The bushranger, as a rule, was an escaped convict or a criminal fleeing from justice. Sometimes he acted singly, sometimes he had a gang of followers. A cave in some out-of-the-way spot, good horses and guns, were his necessary equipment. The site of the cave was important. It needed to be near a coaching-road, so that the bushranger’s headquarters should be near to his place of business, which was to stick-up mail-coaches and rob them of gold, valuables, weapons, and ammunition. It also needed to be in a position commanding a good view, and with more than one point of entrance. Two bushrangers’ caves I remember well, one near to Armidale, on the great northern high-road. It was at the top of a lofty hill, commanding a wide view of the country. There was no outward sign of a cave even to the close observer. A great granite hill seemed to be crowned with just loose boulders. But in between those boulders was a winding passage which gave entrance to a big cave with a little fresh-water stream. A man and his horse could take shelter there.

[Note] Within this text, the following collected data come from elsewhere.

/-- DEFER_FORCED: a deferrable item held for PWR_DEFER_MAX.US becomes dispatchable (R256). -/
def execDeferForced (item : Nat) (s : State) : Out :=
  match s.item item with
  | none => .next s
  | some i =>
    let m := s.fld .pwrDeferMax 15 0
    whenDue (s.heldItem i && decide (m ≠ 0) && decide (m * 1000 ≤ i.heldNs)) s
      (((s.putItem { i with forced := true }).err pwrPage 0xA004 i.type.toNat).cause pwrPage 4)

/-- COMPLETION_RESEND: 160 ns after its refusal a kept completion is sent again (R231). -/
def execCompletionResend (item : Nat) (s : State) : Out :=
  match s.item item with
  | none => .next s
  | some i =>
    match i.stage with
    | .kept ns => whenDue (decide (160 ≤ ns)) s (s.sendCompletion i)
    | _ => .next s

/-! ## The model cache (R233 to R235, R311) -/

/-- An access to a larder bank, or a change of its owner, wakes it (R291). -/
def State.touchLarder (s : State) (b : Nat) : State :=
  { s.wr .memLown (setBit (s.rd .memLown b) 29 false) b with
    mem := { s.mem with larderIdleNs := Table.set (fun _ => 0) s.mem.larderIdleNs b 0 } }

/-- The larder banks that the model cache owns and allocates into (R285), but for those under test (R495). -/
def State.cacheBanks (s : State) : List Nat :=
  (List.range 64).filter fun b =>
    bits (s.rd .memLown b) 11 8 = 6 && !bit (s.rd .memLown b) 31 && !bit (s.rd .memLown b) 30 &&
      !s.underTest (136 + b / 8)

/-- Whether bank b is being handed over. -/
def State.bankPending (s : State) (b : Nat) : Bool := bit (s.rd .memLown b) 31

/-- The cached line l. -/
def State.cached (s : State) (l : Nat) : Option CacheLine := s.svc.cache.find? fun c => c.line = l

/-- Line l no longer cached. -/
def State.uncache (s : State) (l : Nat) : State :=
  { s with svc := { s.svc with cache := s.svc.cache.filter fun c => c.line ≠ l } }

/-- A cached line replaced. -/
def State.putLine (s : State) (c : CacheLine) : State :=
  { s with svc := { s.svc with cache := s.svc.cache.map fun d => if d.line = c.line then c else d } }

/-- The 64 bytes of a line of data. -/
def CacheLine.bytes (c : CacheLine) : List Byte := leBytes 64 c.data.toNat

/-- A dirty line written back with the class and the slot under which it was filled; a refused one is
discarded (R233, R311, R327). Its bank is accessed (R291). -/
def State.writeBack (s : State) (c : CacheLine) : EncRes × State :=
  match (s.touchLarder c.bank).lineWrite reqService c.slot (64 * c.line) c.bytes .clean with
  | (.ok d, s) => (.ok d, s.putLine { c with dirty := false })
  | (e, s) => (e, s.uncache c.line)

/-- Every dirty line written back, oldest first (R235). -/
def State.flushCache (s : State) : State :=
  (s.svc.cache.filter CacheLine.dirty).foldl (fun s c => (s.writeBack c).2) s

/-- No engine runs an item: what a halt waits for (R228, R454 item 2). -/
def State.quiet (s : State) : Bool :=
  !(s.svc.store.any fun i =>
    match i.stage with
    | .running _ => true
    | _ => false)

Another famous bushranger’s cave was near Medlow, on the Blue Mountains (N.S.W.), in a position to command the Great Western Road, along which the gold from Lambing Flat and Sofala had to go to Sydney. This was quite a perfect cave for its purpose. Climbing down a mountain gully, you came to its end, apparently, in a stream of water gushing from out a wall of rock. But behind that rock was a narrow passage leading to a cave which opened out into a little valley with another stream, and some good grass-land. To this valley the only means of access was the secret passage through the cave, which allowed a man and his horse to pass through. A gang of bushrangers kept this eyrie for many years undiscovered.

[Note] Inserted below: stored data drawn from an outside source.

-- ==== Sys2Proof/Machine/Jtag.lean ====
section
/-! DEFINITION. The JTAG port: TAP instructions, and the register and memory access paths (R462, R465 to R467). -/

namespace Sys2Proof.Machine

/-! ## TAP instructions (R465) -/

/-- The TAP works while the device has power. -/
def State.onTap (s : State) (t : State) : Out := whenDue (s.sup.power ≠ .unpowered) s t

/-- A code in the instruction register; the boundary register lets go of the pins, and TDO is high-impedance once
the code is shifted in (R530). -/
def State.tapCode (s : State) (c : Nat) : State :=
  { s with jtag := { s.jtag with ir := c }, pins := { s.pins with extest := false, tdoOff := true } }

/-- The key store cleared, then an immediate stop of cause JTAG; only a cold reset returns the device to
service. -/
def State.tapStop (s : State) : State :=
  let s := (s.clearKeys true).immediateStop 12
  { s with jtag := { s.jtag with stopped := true } }

/-- An instruction that gives the pins to the boundary register. -/
def State.tapPins (s : State) (c : Nat) : State :=
  let s := (s.tapCode c).tapStop
  { s with pins := { s.pins with extest := true } }

/-- The identification code: stepping, device ID, manufacturer, 1. -/
def State.idcodeNow (s : State) : Word :=
  BitVec.ofNat 32 (s.fuses.stepping.toNat % 16 * 2 ^ 28 + s.fuses.deviceId.toNat * 2 ^ 12 +
    Config.jedecId.toNat * 2 + 1)

/-- TAP_RESET: IDCODE selected, DBG_CFG.PEEK 1. -/
def execTapReset (s : State) : Out :=
  let t := s.tapCode 0x01
  s.onTap { t with jtag := { t.jtag with peek := true } }

/-- BYPASS. -/
def execBypass (s : State) : Out := s.onTap (s.tapCode 0xFF)

/-- IDCODE. -/
def execIdcode (s : State) : Out :=
  let t := s.tapCode 0x01
  s.onTap { t with jtag := { t.jtag with idcode := s.idcodeNow } }

/-- SAMPLE/PRELOAD: the key store is cleared, the run continues. -/
def execSamplePreload (s : State) : Out := s.onTap ((s.tapCode 0x02).clearKeys true)

/-- EXTEST. -/
def execExtest (s : State) : Out := s.onTap (s.tapPins 0x00)

/-- CLAMP. -/
def execClamp (s : State) : Out := s.onTap (s.tapPins 0x03)

/-- HIGHZ. -/
def execHighz (s : State) : Out := s.onTap (s.tapPins 0x04)

/-- SCAN: one of the vendor scan chains. -/
def execScan (s : State) : Out := s.onTap ((s.tapCode 0x20).tapStop)

/-- DBG_CFG. -/
def execDbgCfg (peek : Bool) (s : State) : Out :=
  let t := s.tapCode 0x12
  s.onTap { t with jtag := { t.jtag with peek := peek } }

/-! ## DBG_REG (R466) -/

/-- UNCORE has no power: before the start, after a shutdown, after a trip. -/
def State.uncoreOff (s : State) : Bool :=
  match s.sup.power with
  | .starting => false
  | .running => false
  | .warmReset => false
  | _ => true

/-- The offset and the reason of the last access. -/
def State.dbgEnd (s : State) (addr : BitVec 26) (why : Nat) : State :=
  { s with jtag := { s.jtag with regAddr := addr, regReason := why } }

/-- One 32-bit access through BAR0. -/
def State.dbgAccess (s : State) (write : Bool) (a : Nat) (data : Word) : State :=
  if !s.reachable then (if write then s else { s with jtag := { s.jtag with reg := 0 } })
  else if write then s.writeBar false a none data
  else
    let r := s.readReg a .jtag
    { r.2 with jtag := { r.2.jtag with reg := r.1 } }

/-- DBG_REG: an access at Update-DR with GO. -/
def execDbgReg (go write : Bool) (addr : BitVec 26) (data : Word) (s : State) : Out :=
  let t := s.tapCode 0x10
  s.onTap (
    if !go then t
    else if addr.toNat % 4 ≠ 0 then t.dbgEnd addr 1
    else if t.uncoreOff then t.dbgEnd addr 2
    else (t.dbgAccess write addr.toNat data).dbgEnd addr 0)

/-! ## DBG_MEM (R467) -/

/-- The requester of the JTAG memory path. -/
def reqJtag : Requester := ⟨clsDebug, 14⟩

/-- The status of an access. -/
def State.dbgStatus (s : State) (addr : DWord) (st : Nat) (d : List Byte) : State :=
  { s with jtag := { s.jtag with
      memAddr := addr, memStatus := st, mem := BitVec.ofNat 64 (leNat d) } }

/-- What an access of the encryption engine leaves in the data register; the data of a write stay, and an
integrity failure has no status of its own (assumption 1). -/
def State.dbgResult (s : State) (addr : DWord) (write : Bool) (r : EncRes) : State :=
  let old := leBytes 8 s.jtag.mem.toNat
  match r with
  | .ok d => s.dbgStatus addr 0 (if write then old else d)
  | .refused c => s.dbgStatus addr (c % 16) old
  | .ue _ => s.dbgStatus addr 4 old
  | .integrity =>
    let f := s.free
    f.2.dbgStatus addr (f.1.toNat % 64) old

/-- One 8-byte access through encryption queue 14. -/
def State.dbgMem (s : State) (write : Bool) (ue : Dram) (addr data : DWord) : State :=
  let a := addr.toNat / 8 * 8
  if write then
    let r := s.ddrWrite reqJtag (s.qkey 14) a (leBytes 8 data.toNat) ue
    r.2.dbgResult addr true r.1
  else
    let r := s.ddrRead reqJtag (s.qkey 14) a 8 ue
    r.2.dbgResult addr false r.1

/-- DBG_MEM: an access at Update-DR with GO. With UNCORE off, no engine takes it. -/
def execDbgMem (go write : Bool) (ue : Dram) (addr : DWord) (data : DWord) (s : State) : Out :=
  let t := s.tapCode 0x11
  s.onTap (
    if !go then t
    else if !t.reachable then t.dbgStatus addr 5 (leBytes 8 t.jtag.mem.toNat)
    else t.dbgMem write ue addr data)

end Sys2Proof.Machine
end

The latest big gang of bushrangers were the Kelly brothers, who infested Victoria. Ned Kelly was famous because he wore a suit of armour sufficiently strong to resist the rifle bullet of that day. The Kellys were finally driven to cover in a little country hotel in Victoria. They held the place against a siege by the police until the police set fire to it. Some of the gang perished in the flames. Others, including Ned Kelly himself, broke out and were shot or captured. He was hanged in Melbourne gaol.

But this is getting far away from the Australian children’s games. It is a curious fact that when the Australian children assemble to play “Bushrangers and Bobbies,” everybody wants to be a bushranger, and the guardian of the law is looked upon as quite an inferior character. Lots decide, however, the cast. The bushrangers sally forth and stick up an imaginary coach, or rob an imaginary country bank. The “bobbies” go in pursuit, and there is a desperate mock battle, which allows of much yelling and running about, and generally causes great joy.

“Camping out” is another characteristic amusement of the Australian child. In his school holidays, parties go out, sometimes for weeks at a time, sailing around the reaches of the sea inlets, or, inland, following the course of some river, and hunting kangaroos and other game as they go. Generally adults accompany these parties, but when an Australian boy has reached the age of fifteen or sixteen he is credited with being able to look after himself, and is trusted to sail a boat and to carry a firearm. I can remember once on the way down to National Park (N.S.W.) for the Field Artillery camp, at one of the suburban stations there broke into the carriage reserved for officers, with a cheerful impudence that defied censure, a little band of boys. They had not a shoe among them, nor had anyone a whole suit of clothes. But they carried proudly fishing tackle and some rags of canvas which would help, with boughs, to build a rough shelter hut. The remainder of the train being full, they invaded the officers’ carriage and made themselves comfortable. They were out for a few days’ “camp” in the National Park. For about ten shillings they would hire a rowing-boat for three days. Railway fares would be sixpence or ninepence per head. A good deal of their food they would catch with fishing lines; bread, jam, a little bacon, and, of course, the “billy” and its tea were brought with them. This was the great yearly festival, planned probably for many weeks beforehand, calling for much thought for its accomplishment, showing the sturdy spirit which is characteristic of the young Australian.